WORK ORDER: Below are the records. Retype exactly the lines between the lines holding "bytes s).cfg = s.cfg := rfl" and "bytes] := rfl", inclusive.

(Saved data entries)
== == ==

/-! ### raiseDrop -/

@[simp] theorem raiseDrop_sync (r : DropReason) (s : State) : (raiseDrop r s).sync = s.sync := rfl
@[simp] theorem raiseDrop_fb (r : DropReason) (s : State) : (raiseDrop r s).fb = s.fb := rfl
@[simp] theorem raiseDrop_expLen (r : DropReason) (s : State) : (raiseDrop r s).expLen = s.expLen := rfl
@[simp] theorem raiseDrop_devState (r : DropReason) (s : State) : (raiseDrop r s).devState = s.devState := rfl
@[simp] theorem raiseDrop_errCode (r : DropReason) (s : State) : (raiseDrop r s).errCode = s.errCode := rfl
@[simp] theorem raiseDrop_link (r : DropReason) (s : State) : (raiseDrop r s).link = s.link := rfl
@[simp] theorem raiseDrop_reader (r : DropReason) (s : State) : (raiseDrop r s).reader = s.reader := rfl
@[simp] theorem raiseDrop_pendKind (r : DropReason) (s : State) : (raiseDrop r s).pendKind = s.pendKind := rfl
@[simp] theorem raiseDrop_pendCmd (r : DropReason) (s : State) : (raiseDrop r s).pendCmd = s.pendCmd := rfl
@[simp] theorem raiseDrop_pendRecs (r : DropReason) (s : State) : (raiseDrop r s).pendRecs = s.pendRecs := rfl
@[simp] theorem raiseDrop_cfg (r : DropReason) (s : State) : (raiseDrop r s).cfg = s.cfg := rfl
@[simp] theorem raiseDrop_input (r : DropReason) (s : State) : (raiseDrop r s).input = s.input := rfl
@[simp] theorem raiseDrop_out (r : DropReason) (s : State) : (raiseDrop r s).out = s.out ++ [.drop r] := rfl
@[simp] theorem raiseDrop_status (r : DropReason) (s : State) : (raiseDrop r s).status = s.status := rfl

/-! ### txWrite -/

@[simp] theorem txWrite_sync (bytes : List Byte) (s : State) : (txWrite bytes s).sync = s.sync := rfl
@[simp] theorem txWrite_fb (bytes : List Byte) (s : State) : (txWrite bytes s).fb = s.fb := rfl
@[simp] theorem txWrite_expLen (bytes : List Byte) (s : State) : (txWrite bytes s).expLen = s.expLen := rfl
@[simp] theorem txWrite_devState (bytes : List Byte) (s : State) : (txWrite bytes s).devState = s.devState := rfl
@[simp] theorem txWrite_errCode (bytes : List Byte) (s : State) : (txWrite bytes s).errCode = s.errCode := rfl
@[simp] theorem txWrite_link (bytes : List Byte) (s : State) : (txWrite bytes s).link = s.link := rfl
@[simp] theorem txWrite_reader (bytes : List Byte) (s : State) : (txWrite bytes s).reader = s.reader := rfl
@[simp] theorem txWrite_pendKind (bytes : List Byte) (s : State) : (txWrite bytes s).pendKind = s.pendKind := rfl
@[simp] theorem txWrite_pendCmd (bytes : List Byte) (s : State) : (txWrite bytes s).pendCmd = s.pendCmd := rfl
@[simp] theorem txWrite_pendRecs (bytes : List Byte) (s : State) : (txWrite bytes s).pendRecs = s.pendRecs := rfl
@[simp] theorem txWrite_cfg (bytes : List Byte) (s : State) : (txWrite bytes s).cfg = s.cfg := rfl
@[simp] theorem txWrite_input (bytes : List Byte) (s : State) : (txWrite bytes s).input = s.input := rfl
@[simp] theorem txWrite_out (bytes : List Byte) (s : State) : (txWrite bytes s).out = s.out ++ [.tx bytes] := rfl
@[simp] theorem txWrite_status (bytes : List Byte) (s : State) : (txWrite bytes s).status = s.status := rfl

/-! ### returnStatus -/

@[simp] theorem returnStatus_sync (st : Status) (s : State) : (returnStatus st s).sync = s.sync := rfl
@[simp] theorem returnStatus_fb (st : Status) (s : State) : (returnStatus st s).fb = s.fb := rfl
@[simp] theorem returnStatus_expLen (st : Status) (s : State) : (returnStatus st s).expLen = s.expLen := rfl
@[simp] theorem returnStatus_devState (st : Status) (s : State) : (returnStatus st s).devState = s.devState := rfl
@[simp] theorem returnStatus_errCode (st : Status) (s : State) : (returnStatus st s).errCode = s.errCode := rfl
@[simp] theorem returnStatus_link (st : Status) (s : State) : (returnStatus st s).link = s.link := rfl
@[simp] theorem returnStatus_reader (st : Status) (s : State) : (returnStatus st s).reader = s.reader := rfl
@[simp] theorem returnStatus_pendKind (st : Status) (s : State) : (returnStatus st s).pendKind = s.pendKind := rfl
@[simp] theorem returnStatus_pendCmd (st : Status) (s : State) : (returnStatus st s).pendCmd = s.pendCmd := rfl
@[simp] theorem returnStatus_pendRecs (st : Status) (s : State) : (returnStatus st s).pendRecs = s.pendRecs := rfl
@[simp] theorem returnStatus_cfg (st : Status) (s : State) : (returnStatus st s).cfg = s.cfg := rfl
@[simp] theorem returnStatus_input (st : Status) (s : State) : (returnStatus st s).input = s.input := rfl
@[simp] theorem returnStatus_out (st : Status) (s : State) : (returnStatus st s).out = s.out := rfl
@[simp] theorem returnStatus_status (st : Status) (s : State) : (returnStatus st s).status = some st := rfl

/-! ### framerReset -/

@[simp] theorem framerReset_sync (s : State) : (framerReset s).sync = .unknown := rfl
@[simp] theorem framerReset_fb (s : State) : (framerReset s).fb = [] := rfl
@[simp] theorem framerReset_expLen (s : State) : (framerReset s).expLen = 0 := rfl
@[simp] theorem framerReset_devState (s : State) : (framerReset s).devState = s.devState := rfl
@[simp] theorem framerReset_errCode (s : State) : (framerReset s).errCode = s.errCode := rfl
@[simp] theorem framerReset_link (s : State) : (framerReset s).link = s.link := rfl
@[simp] theorem framerReset_reader (s : State) : (framerReset s).reader = s.reader := rfl
@[simp] theorem framerReset_pendKind (s : State) : (framerReset s).pendKind = s.pendKind := rfl
@[simp] theorem framerReset_pendCmd (s : State) : (framerReset s).pendCmd = s.pendCmd := rfl
@[simp] theorem framerReset_pendRecs (s : State) : (framerReset s).pendRecs = s.pendRecs := rfl
@[simp] theorem framerReset_cfg (s : State) : (framerReset s).cfg = s.cfg := rfl
@[simp] theorem framerReset_input (s : State) : (framerReset s).input = s.input := rfl
@[simp] theorem framerReset_out (s : State) : (framerReset s).out = s.out := rfl
@[simp] theorem framerReset_status (s : State) : (framerReset s).status = s.status := rfl

/-! ### clearPending -/

@[simp] theorem clearPending_sync (s : State) : (clearPending s).sync = s.sync := rfl
@[simp] theorem clearPending_fb (s : State) : (clearPending s).fb = s.fb := rfl
@[simp] theorem clearPending_expLen (s : State) : (clearPending s).expLen = s.expLen := rfl
@[simp] theorem clearPending_devState (s : State) : (clearPending s).devState = s.devState := rfl
@[simp] theorem clearPending_errCode (s : State) : (clearPending s).errCode = s.errCode := rfl
@[simp] theorem clearPending_link (s : State) : (clearPending s).link = s.link := rfl
@[simp] theorem clearPending_reader (s : State) : (clearPending s).reader = s.reader := rfl
@[simp] theorem clearPending_pendKind (s : State) : (clearPending s).pendKind = .none := rfl
@[simp] theorem clearPending_pendCmd (s : State) : (clearPending s).pendCmd = s.pendCmd := rfl
@[simp] theorem clearPending_pendRecs (s : State) : (clearPending s).pendRecs = [] := rfl
@[simp] theorem clearPending_cfg (s : State) : (clearPending s).cfg = s.cfg := rfl
@[simp] theorem clearPending_input (s : State) : (clearPending s).input = s.input := rfl
@[simp] theorem clearPending_out (s : State) : (clearPending s).out = s.out := rfl
@[simp] theorem clearPending_status (s : State) : (clearPending s).status = s.status := rfl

== == ==

EXERCISE OUTPUT:
@[simp] theorem txWrite_cfg (bytes : List Byte) (s : State) : (txWrite bytes s).cfg = s.cfg := rfl
@[simp] theorem txWrite_input (bytes : List Byte) (s : State) : (txWrite bytes s).input = s.input := rfl
@[simp] theorem txWrite_out (bytes : List Byte) (s : State) : (txWrite bytes s).out = s.out ++ [.tx bytes] := rfl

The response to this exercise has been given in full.